The project will be financed from 4 billion forints (EUR 10.3m) in European Union funds, as well as city council and district resources, Karacsony said. In addition to renovating the physical space, the project is aimed at creating a uniform image for the city, he said, adding that this will be linked with a business development scheme.
Karacsony said the study preceding the project had already been carried out in the form of a “broad social dialogue”.
He said in response to questions that the city council will use its own resources to repave the road, adding that the districts will be responsible for repairing their own pavement sections.
Karacsony said the city would not be starting the planning from scratch, as a comprehensive plan to renovate the Ring Road had already been approved back in 2021.
He said the project will increase the size of green areas, protect the existing tree line, add better protected bicycle lanes, improve the quality of the pavement and add more crosswalks.

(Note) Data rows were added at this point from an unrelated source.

-- ==== Sys2Proof/Laws/SameOps.lean ====
section
/-! SUPPORT. That the shared operations leave alone what the bits of their masks do not name: one lemma for each, in the order of the model's files. -/

namespace Sys2Proof.Machine

open Sys2Proof

/-! ### Machine/Ops.lean -/

theorem State.setReg_same {m0 : Nat} {r0 : State} {s : State} {a : Nat} {v : Word} (hk : Same m0 r0 s) (hw : sub 1 m0 = true)
    : Same m0 r0 (State.setReg s a v) := by
  unfold State.setReg
  have b0 : sub 1 m0 = true := sub_trans rfl hw
  try dsimp only
  repeat' first
    | with_reducible assumption
    | exact sub_trans rfl hw
    | intro _
    | with_reducible apply Same.ite
    | with_reducible apply Same.foldl
    | with_reducible apply Same.foldlFst
    | fail_if_no_progress with_reducible refine Same.upd_0 ?_ b0

theorem State.setFld_same {m0 : Nat} {r0 : State} {s : State} {a : Nat} {b : Bits} {v : Nat} (hk : Same m0 r0 s)
    (hw : sub 1 m0 = true) : Same m0 r0 (State.setFld s a b v) := by
  unfold State.setFld
  try dsimp only
  repeat' first
    | with_reducible assumption
    | exact sub_trans rfl hw
    | intro _
    | with_reducible apply State.setReg_same

theorem State.setFlag_same {m0 : Nat} {r0 : State} {s : State} {a : Nat} {b : Bits} {v : Bool} (hk : Same m0 r0 s)
    (hw : sub 1 m0 = true) : Same m0 r0 (State.setFlag s a b v) := by
  unfold State.setFlag
  try dsimp only
  repeat' first
    | with_reducible assumption
    | exact sub_trans rfl hw
    | intro _
    | with_reducible apply State.setFld_same

theorem State.event_same {m0 : Nat} {r0 : State} {s : State} {a : Nat} {b : Bits} (hk : Same m0 r0 s) (hw : sub 1 m0 = true)
    : Same m0 r0 (State.event s a b) := by
  unfold State.event
  try dsimp only
  repeat' first
    | with_reducible assumption
    | exact sub_trans rfl hw
    | intro _
    | with_reducible apply State.setFld_same

theorem State.addFld_same {m0 : Nat} {r0 : State} {s : State} {a : Nat} {b : Bits} {n : Nat} (hk : Same m0 r0 s)
    (hw : sub 1 m0 = true) : Same m0 r0 (State.addFld s a b n) := by
  unfold State.addFld
  try dsimp only
  repeat' first
    | with_reducible assumption
    | exact sub_trans rfl hw
    | intro _
    | with_reducible apply State.setFld_same

theorem State.addCnt_same {m0 : Nat} {r0 : State} {s : State} {a : Nat} {n : Nat} (hk : Same m0 r0 s) (hw : sub 1 m0 = true)
    : Same m0 r0 (State.addCnt s a n) := by
  unfold State.addCnt
  try dsimp only
  repeat' first
    | with_reducible assumption
    | exact sub_trans rfl hw
    | intro _
    | with_reducible apply State.addFld_same

theorem State.loseRecord_same {m0 : Nat} {r0 : State} {s : State} {source : Nat} (hk : Same m0 r0 s)
    (hw : sub 65537 m0 = true) : Same m0 r0 (State.loseRecord s source) := by
  unfold State.loseRecord
  have b16 : sub 65536 m0 = true := sub_trans rfl hw
  extract_lets a0 a1
  have k0 : Same m0 r0 a0
  on_goal 1 => unfold a0
  rotate_left
  clear_value a0
  try clear_value a1
  all_goals repeat' first
    | with_reducible assumption
    | exact sub_trans rfl hw
    | intro _
    | with_reducible apply State.event_same
    | with_reducible apply State.addCnt_same
    | with_reducible apply Same.ite
    | with_reducible apply Same.foldl
    | with_reducible apply Same.foldlFst
    | fail_if_no_progress with_reducible refine Same.upd_16 ?_ b16

theorem State.postRec_same {m0 : Nat} {r0 : State} {s : State} {r : JRec} (hk : Same m0 r0 s) (hw : sub 65537 m0 = true)
    : Same m0 r0 (State.postRec s r) := by
  unfold State.postRec
  have b16 : sub 65536 m0 = true := sub_trans rfl hw
  extract_lets a0 a1 a2
  try clear_value a0
  have k1 : Same m0 r0 a1
  on_goal 1 => unfold a1
  rotate_left
  clear_value a1
  try clear_value a2
  all_goals repeat' first
    | with_reducible assumption
    | exact sub_trans rfl hw
    | intro _
    | with_reducible apply State.loseRecord_same
    | with_reducible apply Same.ite
    | with_reducible apply Same.foldl
    | with_reducible apply Same.foldlFst
    | fail_if_no_progress with_reducible refine Same.upd_16 ?_ b16

theorem State.log_same {m0 : Nat} {r0 : State} {s : State} {source : Nat} {code : Nat} {cls : Nat} {partition : Nat}
    {stream : Nat} {a0 : Nat} {a1 : Nat} {a2 : Nat} (hk : Same m0 r0 s) (hw : sub 65537 m0 = true) : Same m0 r0
    (State.log s source code cls partition stream a0 a1 a2) := by
  unfold State.log
  try dsimp only
  repeat' first
    | with_reducible assumption
    | exact sub_trans rfl hw
    | intro _
    | with_reducible apply State.postRec_same

theorem State.setUnit_same {m0 : Nat} {r0 : State} {s : State} {u : UnitSt} (hk : Same m0 r0 s) (hw : sub 32768 m0 = true)
    : Same m0 r0 (State.setUnit s u) := by
  unfold State.setUnit
  have b15 : sub 32768 m0 = true := sub_trans rfl hw
  try dsimp only
  repeat' first
    | with_reducible assumption
    | exact sub_trans rfl hw
    | intro _
    | with_reducible apply Same.ite
    | with_reducible apply Same.foldl
    | with_reducible apply Same.foldlFst
    | fail_if_no_progress with_reducible refine Same.upd_15 ?_ b15

theorem State.modUnit_same {m0 : Nat} {r0 : State} {s : State} {code : Nat} {f : UnitSt → UnitSt} (hk : Same m0 r0 s)
    (hw : sub 32768 m0 = true) : Same m0 r0 (State.modUnit s code f) := by
  unfold State.modUnit
  try dsimp only
  repeat' first
    | with_reducible assumption
    | exact sub_trans rfl hw
    | intro _
    | with_reducible apply State.setUnit_same

theorem State.store_same {m0 : Nat} {r0 : State} {s : State} {a : Nat} {bs : List Byte} (hk : Same m0 r0 s)
    (hw : sub 4 m0 = true) : Same m0 r0 (State.store s a bs) := by
  unfold State.store
  have b2 : sub 4 m0 = true := sub_trans rfl hw
  try dsimp only
  repeat' first
    | with_reducible assumption
    | exact sub_trans rfl hw
    | intro _
    | with_reducible apply Same.ite
    | with_reducible apply Same.foldl
    | with_reducible apply Same.foldlFst
    | fail_if_no_progress with_reducible refine Same.upd_2 ?_ b2

theorem State.severe_same {m0 : Nat} {r0 : State} {s : State} {cause : Nat} {unit : Nat} (hk : Same m0 r0 s)
    (hw : sub 196609 m0 = true) : Same m0 r0 (State.severe s cause unit) := by
  unfold State.severe
  have b17 : sub 131072 m0 = true := sub_trans rfl hw
  extract_lets a0 a1 a2
  have k0 : Same m0 r0 a0
  on_goal 1 => unfold a0
  rotate_left
  clear_value a0
  have k1 : Same m0 r0 a1
  on_goal 1 => unfold a1
  rotate_left
  clear_value a1
  try clear_value a2
  all_goals repeat' first
    | with_reducible assumption
    | exact sub_trans rfl hw
    | intro _
    | with_reducible apply State.setReg_same
    | with_reducible apply State.log_same
    | with_reducible apply Same.ite
    | with_reducible apply Same.foldl
    | with_reducible apply Same.foldlFst
    | fail_if_no_progress with_reducible refine Same.upd_17 ?_ b17

theorem State.doubt_same {m0 : Nat} {r0 : State} {s : State} {cause : Nat} {unit : Nat} {partition : Nat} {seq : Word} (hk
    : Same m0 r0 s) (hw : sub 196609 m0 = true) : Same m0 r0 (State.doubt s cause unit partition seq) := by
  unfold State.doubt
  have b17 : sub 131072 m0 = true := sub_trans rfl hw
  extract_lets a0 a1 a2 a3 a4
  have k0 : Same m0 r0 a0
  on_goal 1 => unfold a0
  rotate_left
  clear_value a0
  have k1 : Same m0 r0 a1
  on_goal 1 => unfold a1
  rotate_left
  clear_value a1
  have k2 : Same m0 r0 a2
  on_goal 1 => unfold a2
  rotate_left
  clear_value a2
  try clear_value a3
  have k4 : Same m0 r0 a4
  on_goal 1 => unfold a4
  rotate_left
  clear_value a4
  all_goals repeat' first
    | with_reducible assumption
    | exact sub_trans rfl hw
    | intro _
    | with_reducible apply State.setReg_same
    | with_reducible apply State.event_same
    | with_reducible apply State.addCnt_same
    | with_reducible apply State.log_same
    | with_reducible apply State.severe_same
    | with_reducible apply Same.ite
    | with_reducible apply Same.foldl
    | with_reducible apply Same.foldlFst
    | fail_if_no_progress with_reducible refine Same.upd_17 ?_ b17

theorem State.draw_same {m0 : Nat} {r0 : State} {s : State} (hk : Same m0 r0 s) (hw : sub 32 m0 = true) : Same m0 r0
    (State.draw s).2 := by
  unfold State.draw
  have b5 : sub 32 m0 = true := sub_trans rfl hw
  try dsimp only
  repeat' first
    | with_reducible assumption
    | exact sub_trans rfl hw
    | intro _
    | with_reducible apply Same.ite
    | with_reducible apply Same.foldl
    | with_reducible apply Same.foldlFst
    | fail_if_no_progress with_reducible refine Same.upd_5 ?_ b5

theorem State.doubtIf_same {m0 : Nat} {r0 : State} {s : State} {concerns : Bool} {cause : Nat} {unit : Nat} (hk
    : Same m0 r0 s) (hw : sub 196609 m0 = true) : Same m0 r0 (State.doubtIf s concerns cause unit) := by
  unfold State.doubtIf
  try dsimp only
  repeat' first
    | with_reducible assumption
    | exact sub_trans rfl hw
    | intro _
    | with_reducible apply State.doubt_same
    | with_reducible apply Same.ite

theorem State.reach_same {m0 : Nat} {r0 : State} {s : State} {t : Nat} (hk : Same m0 r0 s) (hw : sub 16 m0 = true)
    : Same m0 r0 (State.reach s t) := by
  unfold State.reach
  have b4 : sub 16 m0 = true := sub_trans rfl hw
  try dsimp only
  repeat' first
    | with_reducible assumption
    | exact sub_trans rfl hw
    | intro _
    | with_reducible apply Same.ite
    | with_reducible apply Same.foldl
    | with_reducible apply Same.foldlFst
    | fail_if_no_progress with_reducible refine Same.upd_4 ?_ b4

/-! ### Machine/Flags.lean -/

theorem State.setFlagWord_same {m0 : Nat} {r0 : State} {s : State} {i : Nat} {w : DWord} (hk : Same m0 r0 s)
    (hw : sub 8 m0 = true) : Same m0 r0 (State.setFlagWord s i w) := by
  unfold State.setFlagWord
  have b3 : sub 8 m0 = true := sub_trans rfl hw
  try dsimp only
  repeat' first
    | with_reducible assumption
    | exact sub_trans rfl hw
    | intro _
    | with_reducible apply Same.ite
    | with_reducible apply Same.foldl
    | with_reducible apply Same.foldlFst
    | fail_if_no_progress with_reducible refine Same.upd_3 ?_ b3

theorem State.modFlag_same {m0 : Nat} {r0 : State} {s : State} {i : Nat} {f : SlotFlag → SlotFlag} (hk : Same m0 r0 s)
    (hw : sub 8 m0 = true) : Same m0 r0 (State.modFlag s i f) := by
  unfold State.modFlag
  try dsimp only
  repeat' first
    | with_reducible assumption
    | exact sub_trans rfl hw
    | intro _
    | with_reducible apply State.setFlagWord_same

/-! ### Machine/Graph.lean -/

theorem State.modInst_same {m0 : Nat} {r0 : State} {s : State} {e : Nat} {f : Inst → Inst} (hk : Same m0 r0 s)
    (hw : sub 4096 m0 = true) : Same m0 r0 (State.modInst s e f) := by
  unfold State.modInst
  have b12 : sub 4096 m0 = true := sub_trans rfl hw
  try dsimp only
  repeat' first
    | with_reducible assumption
    | exact sub_trans rfl hw
    | intro _
    | with_reducible apply Same.ite
    | with_reducible apply Same.foldl
    | with_reducible apply Same.foldlFst
    | fail_if_no_progress with_reducible refine Same.upd_12 ?_ b12

theorem State.setRing_same {m0 : Nat} {r0 : State} {s : State} {r : RingSt} (hk : Same m0 r0 s) (hw : sub 4096 m0 = true)
    : Same m0 r0 (State.setRing s r) := by
  unfold State.setRing
  have b12 : sub 4096 m0 = true := sub_trans rfl hw
  try dsimp only
  repeat' first
    | with_reducible assumption
    | exact sub_trans rfl hw
    | intro _
    | with_reducible apply Same.ite
    | with_reducible apply Same.foldl
    | with_reducible apply Same.foldlFst
    | fail_if_no_progress with_reducible refine Same.upd_12 ?_ b12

Plans also include the launch of a credit scheme for microbusinesses with a view to attracting socially productive businesses to the Ring Road, Karacsony said.
Tamas Soproni, the mayor of the 6th district, said it was important to refurbish the facade of the buildings along the Ring Road that were damaged in the second world war and the 1956 revolution. He said it would also be important to open up to cultural institutions and civil society, adding that the districts should incentivise proprietors on the Ring Road to also attract businesses “other than pubs” to the area.
Meanwhile, asked about cooperation among the opposition parties in this year’s local elections, Karacsony said the parties included in Budapest’s leadership remained committed to staying united.
“We may not contest the elections on a joint list, but certainly as one political community,” he said, adding that certain disagreements regarding the mayoral candidates still had to be settled.